Don’t misunderstand me, we always have to take something as given, as exogenous. I have no problem with that. But it seems kind of weird to me for that exogenous something to be, not some particular causal factor like selection, but only some of the causal pathways by which a given causal factor affects the response variable of interest. I think if you’re going to omit only certain causal pathways from your null model, you ought to say up front that that’s what you’re doing, and explain why you’re doing it. Why retain the pathways you retained, and omit the ones you omitted? Ideally, I think your answer to this question should be principled rather than pragmatic (e.g., “I couldn’t figure out how to omit certain causal pathways, so I retained them” isn’t a very compelling answer. Neither is “I retained certain pathways because that’s what everybody else does“.)

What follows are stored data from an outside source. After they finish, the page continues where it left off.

/-- Register families 0 to 25. -/
def regTable0 : List RegDesc :=
  [ { name := "STW_ID", addr := 0x7F00000000, width := 32, n1 := 1, st1 := 0x0, n2 := 1, st2 := 0x0, rw := 0x0, wo := 0x0, w1c := 0x0, w1s := 0x0, rwl := 0x0, loaded := 0x0, reset := 0x20480001 },
    { name := "STW_SERIAL", addr := 0x7F00000008, width := 64, n1 := 1, st1 := 0x0, n2 := 1, st2 := 0x0, rw := 0x0, wo := 0x0, w1c := 0x0, w1s := 0x0, rwl := 0x0, loaded := 0x0, reset := 0x0 },
    { name := "STW_BOOT_STATUS", addr := 0x7F00000010, width := 64, n1 := 1, st1 := 0x0, n2 := 1, st2 := 0x0, rw := 0x0, wo := 0x0, w1c := 0x0, w1s := 0x0, rwl := 0x0, loaded := 0x0, reset := 0x0 },
    { name := "STW_IMAGE", addr := 0x7F00000018, width := 64, n1 := 1, st1 := 0x0, n2 := 1, st2 := 0x0, rw := 0x0, wo := 0x0, w1c := 0x0, w1s := 0x0, rwl := 0x0, loaded := 0x0, reset := 0x0 },
    { name := "STW_IMAGE_HASH", addr := 0x7F00000020, width := 64, n1 := 4, st1 := 0x8, n2 := 1, st2 := 0x0, rw := 0x0, wo := 0x0, w1c := 0x0, w1s := 0x0, rwl := 0x0, loaded := 0x0, reset := 0x0 },
    { name := "STW_CFG_SEQ", addr := 0x7F00000040, width := 64, n1 := 1, st1 := 0x0, n2 := 1, st2 := 0x0, rw := 0x0, wo := 0x0, w1c := 0x0, w1s := 0x0, rwl := 0x0, loaded := 0x0, reset := 0x0 },
    { name := "STW_OP", addr := 0x7F00000048, width := 64, n1 := 1, st1 := 0x0, n2 := 1, st2 := 0x0, rw := 0x0, wo := 0xFF000000FFFFFFFF, w1c := 0x0, w1s := 0x0, rwl := 0x0, loaded := 0x0, reset := 0x0 },
    { name := "STW_OP_ARG", addr := 0x7F00000050, width := 64, n1 := 1, st1 := 0x0, n2 := 1, st2 := 0x0, rw := 0xFFFFFFFFFF, wo := 0x0, w1c := 0x0, w1s := 0x0, rwl := 0x0, loaded := 0x0, reset := 0x0 },
    { name := "STW_OP_RESULT", addr := 0x7F00000058, width := 64, n1 := 1, st1 := 0x0, n2 := 1, st2 := 0x0, rw := 0x0, wo := 0x0, w1c := 0x0, w1s := 0x0, rwl := 0x0, loaded := 0x0, reset := 0x0 },
    { name := "STW_KEY_DATA", addr := 0x7F00000060, width := 64, n1 := 7, st1 := 0x8, n2 := 1, st2 := 0x0, rw := 0x0, wo := 0xFFFFFFFFFFFFFFFF, w1c := 0x0, w1s := 0x0, rwl := 0x0, loaded := 0x0, reset := 0x0 },
    { name := "STW_CLAIM", addr := 0x7F00000100, width := 32, n1 := 22, st1 := 0x4, n2 := 1, st2 := 0x0, rw := 0x0, wo := 0x0, w1c := 0x0, w1s := 0x0, rwl := 0x0, loaded := 0xFFFF, reset := 0x0 },
    { name := "STW_GPIO", addr := 0x7F00000180, width := 32, n1 := 1, st1 := 0x0, n2 := 1, st2 := 0x0, rw := 0xFFFF0000, wo := 0x0, w1c := 0x0, w1s := 0x0, rwl := 0x0, loaded := 0x0, reset := 0x0 },
    { name := "STW_TIMER", addr := 0x7F00000188, width := 64, n1 := 4, st1 := 0x8, n2 := 1, st2 := 0x0, rw := 0xFFFFFFFFFFFFFFFF, wo := 0x0, w1c := 0x0, w1s := 0x0, rwl := 0x0, loaded := 0x0, reset := 0x0 },
    { name := "STW_IRQ_EN", addr := 0x7F000001A8, width := 32, n1 := 1, st1 := 0x0, n2 := 1, st2 := 0x0, rw := 0xF, wo := 0x0, w1c := 0x0, w1s := 0x0, rwl := 0x0, loaded := 0x0, reset := 0x1 },
    { name := "STW_IRQ_CAUSE", addr := 0x7F000001AC, width := 32, n1 := 1, st1 := 0x0, n2 := 1, st2 := 0x0, rw := 0x0, wo := 0x0, w1c := 0xF, w1s := 0x0, rwl := 0x0, loaded := 0x0, reset := 0x0 },
    { name := "STW_INSPECT_CFG", addr := 0x7F00000400, width := 32, n1 := 1, st1 := 0x0, n2 := 1, st2 := 0x0, rw := 0xFF00FFFF, wo := 0x0, w1c := 0x0, w1s := 0x0, rwl := 0x0, loaded := 0xFF00FFFF, reset := 0x0 },
    { name := "STW_INSPECT_REQ", addr := 0x7F00000408, width := 32, n1 := 1, st1 := 0x0, n2 := 1, st2 := 0x0, rw := 0x0, wo := 0xC000FFF0, w1c := 0x0, w1s := 0x0, rwl := 0x0, loaded := 0x0, reset := 0x0 },
    { name := "STW_INSPECT_STATUS", addr := 0x7F00000410, width := 64, n1 := 1, st1 := 0x0, n2 := 1, st2 := 0x0, rw := 0x0, wo := 0x0, w1c := 0x0, w1s := 0x0, rwl := 0x0, loaded := 0x0, reset := 0x0 },
    { name := "STW_INSPECT_TIME", addr := 0x7F00000418, width := 64, n1 := 1, st1 := 0x0, n2 := 1, st2 := 0x0, rw := 0x0, wo := 0x0, w1c := 0x0, w1s := 0x0, rwl := 0x0, loaded := 0x0, reset := 0x0 },
    { name := "STW_REPAIR_JOURNAL", addr := 0x7F00000420, width := 32, n1 := 1, st1 := 0x0, n2 := 1, st2 := 0x0, rw := 0x0, wo := 0x0, w1c := 0x0, w1s := 0x0, rwl := 0x0, loaded := 0x1FFFF, reset := 0x0 },
    { name := "STW_CAPTURE_STATUS", addr := 0x7F00000428, width := 32, n1 := 1, st1 := 0x0, n2 := 1, st2 := 0x0, rw := 0x0, wo := 0x0, w1c := 0x3, w1s := 0x0, rwl := 0x0, loaded := 0x0, reset := 0x0 },
    { name := "STW_INSPECTIONS", addr := 0x7F00000440, width := 64, n1 := 1, st1 := 0x0, n2 := 1, st2 := 0x0, rw := 0x0, wo := 0x0, w1c := 0x0, w1s := 0x0, rwl := 0x0, loaded := 0x0, reset := 0x0 },
    { name := "STW_INSPECT_FAILS", addr := 0x7F00000448, width := 64, n1 := 1, st1 := 0x0, n2 := 1, st2 := 0x0, rw := 0x0, wo := 0x0, w1c := 0x0, w1s := 0x0, rwl := 0x0, loaded := 0x0, reset := 0x0 },
    { name := "STW_ENGINE_REMAPS", addr := 0x7F00000450, width := 64, n1 := 1, st1 := 0x0, n2 := 1, st2 := 0x0, rw := 0x0, wo := 0x0, w1c := 0x0, w1s := 0x0, rwl := 0x0, loaded := 0x0, reset := 0x0 },
    { name := "STW_COURTS_RETIRED", addr := 0x7F00000458, width := 64, n1 := 1, st1 := 0x0, n2 := 1, st2 := 0x0, rw := 0x0, wo := 0x0, w1c := 0x0, w1s := 0x0, rwl := 0x0, loaded := 0x0, reset := 0x0 },
    { name := "STW_CORE_REMAPS", addr := 0x7F00000460, width := 64, n1 := 1, st1 := 0x0, n2 := 1, st2 := 0x0, rw := 0x0, wo := 0x0, w1c := 0x0, w1s := 0x0, rwl := 0x0, loaded := 0x0, reset := 0x0 } ]

/-- Register families 26 to 51. -/
def regTable1 : List RegDesc :=
  [ { name := "STW_CORES_RETIRED", addr := 0x7F00000468, width := 64, n1 := 1, st1 := 0x0, n2 := 1, st2 := 0x0, rw := 0x0, wo := 0x0, w1c := 0x0, w1s := 0x0, rwl := 0x0, loaded := 0x0, reset := 0x0 },
    { name := "STW_WAYS_RETIRED", addr := 0x7F00000470, width := 64, n1 := 1, st1 := 0x0, n2 := 1, st2 := 0x0, rw := 0x0, wo := 0x0, w1c := 0x0, w1s := 0x0, rwl := 0x0, loaded := 0x0, reset := 0x0 },
    { name := "STW_SD_ROW_REMAPS", addr := 0x7F00000478, width := 64, n1 := 1, st1 := 0x0, n2 := 1, st2 := 0x0, rw := 0x0, wo := 0x0, w1c := 0x0, w1s := 0x0, rwl := 0x0, loaded := 0x0, reset := 0x0 },
    { name := "STW_LP_ROW_REPAIRS", addr := 0x7F00000480, width := 64, n1 := 1, st1 := 0x0, n2 := 1, st2 := 0x0, rw := 0x0, wo := 0x0, w1c := 0x0, w1s := 0x0, rwl := 0x0, loaded := 0x0, reset := 0x0 },
    { name := "STW_SBUF", addr := 0x7F00010000, width := 64, n1 := 4096, st1 := 0x8, n2 := 1, st2 := 0x0, rw := 0xFFFFFFFFFFFFFFFF, wo := 0x0, w1c := 0x0, w1s := 0x0, rwl := 0x0, loaded := 0x0, reset := 0x0 },
    { name := "PWR_ID", addr := 0x7F01000000, width := 32, n1 := 1, st1 := 0x0, n2 := 1, st2 := 0x0, rw := 0x0, wo := 0x0, w1c := 0x0, w1s := 0x0, rwl := 0x0, loaded := 0x0, reset := 0x1D420B20 },
    { name := "PWR_STATE_REQ", addr := 0x7F01000008, width := 32, n1 := 1, st1 := 0x0, n2 := 1, st2 := 0x0, rw := 0x0, wo := 0x7, w1c := 0x0, w1s := 0x0, rwl := 0x0, loaded := 0x0, reset := 0x0 },
    { name := "PWR_STATE_STATUS", addr := 0x7F0100000C, width := 32, n1 := 1, st1 := 0x0, n2 := 1, st2 := 0x0, rw := 0x0, wo := 0x0, w1c := 0x0, w1s := 0x0, rwl := 0x0, loaded := 0x0, reset := 0x0 },
    { name := "PWR_IDLE_CFG", addr := 0x7F01000010, width := 32, n1 := 1, st1 := 0x0, n2 := 1, st2 := 0x0, rw := 0x8000FFFF, wo := 0x0, w1c := 0x0, w1s := 0x0, rwl := 0x0, loaded := 0x0, reset := 0x80000064 },
    { name := "PWR_CAP_MW", addr := 0x7F01000018, width := 32, n1 := 1, st1 := 0x0, n2 := 1, st2 := 0x0, rw := 0x3FFFF, wo := 0x0, w1c := 0x0, w1s := 0x0, rwl := 0x0, loaded := 0x3FFFF, reset := 0x0 },
    { name := "PWR_WINDOW_MS", addr := 0x7F0100001C, width := 32, n1 := 1, st1 := 0x0, n2 := 1, st2 := 0x0, rw := 0x7FFF, wo := 0x0, w1c := 0x0, w1s := 0x0, rwl := 0x0, loaded := 0x7FFF, reset := 0x0 },
    { name := "PWR_FIXED_MODE", addr := 0x7F01000020, width := 32, n1 := 1, st1 := 0x0, n2 := 1, st2 := 0x0, rw := 0x1, wo := 0x0, w1c := 0x80000000, w1s := 0x0, rwl := 0x0, loaded := 0x1, reset := 0x0 },
    { name := "PWR_ISSUE_LIMIT", addr := 0x7F01000024, width := 32, n1 := 1, st1 := 0x0, n2 := 1, st2 := 0x0, rw := 0x7F, wo := 0x0, w1c := 0x0, w1s := 0x0, rwl := 0x0, loaded := 0x0, reset := 0x40 },
    { name := "PWR_BOOST_CFG", addr := 0x7F01000028, width := 32, n1 := 1, st1 := 0x0, n2 := 1, st2 := 0x0, rw := 0x1, wo := 0x0, w1c := 0x0, w1s := 0x2, rwl := 0x0, loaded := 0x1, reset := 0x0 },
    { name := "PWR_STATUS", addr := 0x7F01000030, width := 64, n1 := 1, st1 := 0x0, n2 := 1, st2 := 0x0, rw := 0x0, wo := 0x0, w1c := 0x0, w1s := 0x0, rwl := 0x0, loaded := 0x0, reset := 0x4E2400000000000 },
    { name := "PWR_MEASURED_MW", addr := 0x7F01000038, width := 32, n1 := 1, st1 := 0x0, n2 := 1, st2 := 0x0, rw := 0x0, wo := 0x0, w1c := 0x0, w1s := 0x0, rwl := 0x0, loaded := 0x0, reset := 0x0 },
    { name := "PWR_ESTIMATE_MW", addr := 0x7F0100003C, width := 32, n1 := 1, st1 := 0x0, n2 := 1, st2 := 0x0, rw := 0x0, wo := 0x0, w1c := 0x0, w1s := 0x0, rwl := 0x0, loaded := 0x0, reset := 0x0 },
    { name := "PWR_AVERAGE_MW", addr := 0x7F01000040, width := 32, n1 := 1, st1 := 0x0, n2 := 1, st2 := 0x0, rw := 0x0, wo := 0x0, w1c := 0x0, w1s := 0x0, rwl := 0x0, loaded := 0x0, reset := 0x0 },
    { name := "PWR_DOMAIN_PERMIT", addr := 0x7F01000048, width := 32, n1 := 1, st1 := 0x0, n2 := 1, st2 := 0x0, rw := 0x3FFFFFF, wo := 0x0, w1c := 0x0, w1s := 0x0, rwl := 0x0, loaded := 0x3FFFFFF, reset := 0x1C000000 },
    { name := "PWR_FLOOR_MW", addr := 0x7F0100004C, width := 32, n1 := 1, st1 := 0x0, n2 := 1, st2 := 0x0, rw := 0x0, wo := 0x0, w1c := 0x0, w1s := 0x0, rwl := 0x0, loaded := 0xFFFFFFFF, reset := 0x0 },
    { name := "PWR_DOMAIN_REQ", addr := 0x7F01000050, width := 32, n1 := 1, st1 := 0x0, n2 := 1, st2 := 0x0, rw := 0x0, wo := 0x8000001F, w1c := 0x0, w1s := 0x0, rwl := 0x0, loaded := 0x0, reset := 0x0 },
    { name := "PWR_DOMAIN_STATUS", addr := 0x7F01000100, width := 32, n1 := 29, st1 := 0x4, n2 := 1, st2 := 0x0, rw := 0x0, wo := 0x0, w1c := 0x0, w1s := 0x0, rwl := 0x0, loaded := 0x8, reset := 0x0 },
    { name := "PAD_RELEASE", addr := 0x7F01000180, width := 32, n1 := 1, st1 := 0x0, n2 := 1, st2 := 0x0, rw := 0x0, wo := 0x1FFFFFFF, w1c := 0x0, w1s := 0x0, rwl := 0x0, loaded := 0x0, reset := 0x0 },
    { name := "PWR_VOLT_CFG", addr := 0x7F01000188, width := 32, n1 := 1, st1 := 0x0, n2 := 1, st2 := 0x0, rw := 0xFFFFFFFF, wo := 0x0, w1c := 0x0, w1s := 0x0, rwl := 0x0, loaded := 0x0, reset := 0x280F3220 },
    { name := "PWR_KICK_CFG", addr := 0x7F0100018C, width := 32, n1 := 1, st1 := 0x0, n2 := 1, st2 := 0x0, rw := 0x1FFF, wo := 0x0, w1c := 0x0, w1s := 0x0, rwl := 0x0, loaded := 0x0, reset := 0x400 },
    { name := "PWR_DROOP_COUNT", addr := 0x7F01000190, width := 64, n1 := 1, st1 := 0x0, n2 := 1, st2 := 0x0, rw := 0x0, wo := 0x0, w1c := 0x0, w1s := 0x0, rwl := 0x0, loaded := 0x0, reset := 0x0 } ]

*If you don’t believe me, try this exercise: write down a spatial competition model, such as a spatial Lotka-Volterra model, in which the strength of interspecific competition is fully specified by some parameter or parameters that don’t affect any other features of the system. The model can have any other features you like–any sort of spatial variation, variation among species, etc. Use the model to simulate species’ dynamics across a bunch of sites, thereby generating a simulated species x sites matrix. See if you can create a situation in which, as you dial the interspecific competition parameter(s) down to zero, you change species’ co-occurrences without changing the species richness of any site or the number of sites at which any species occurs. I’ll bet you either can’t do it, or you can only do it by making very specific, and probably very strange, assumptions.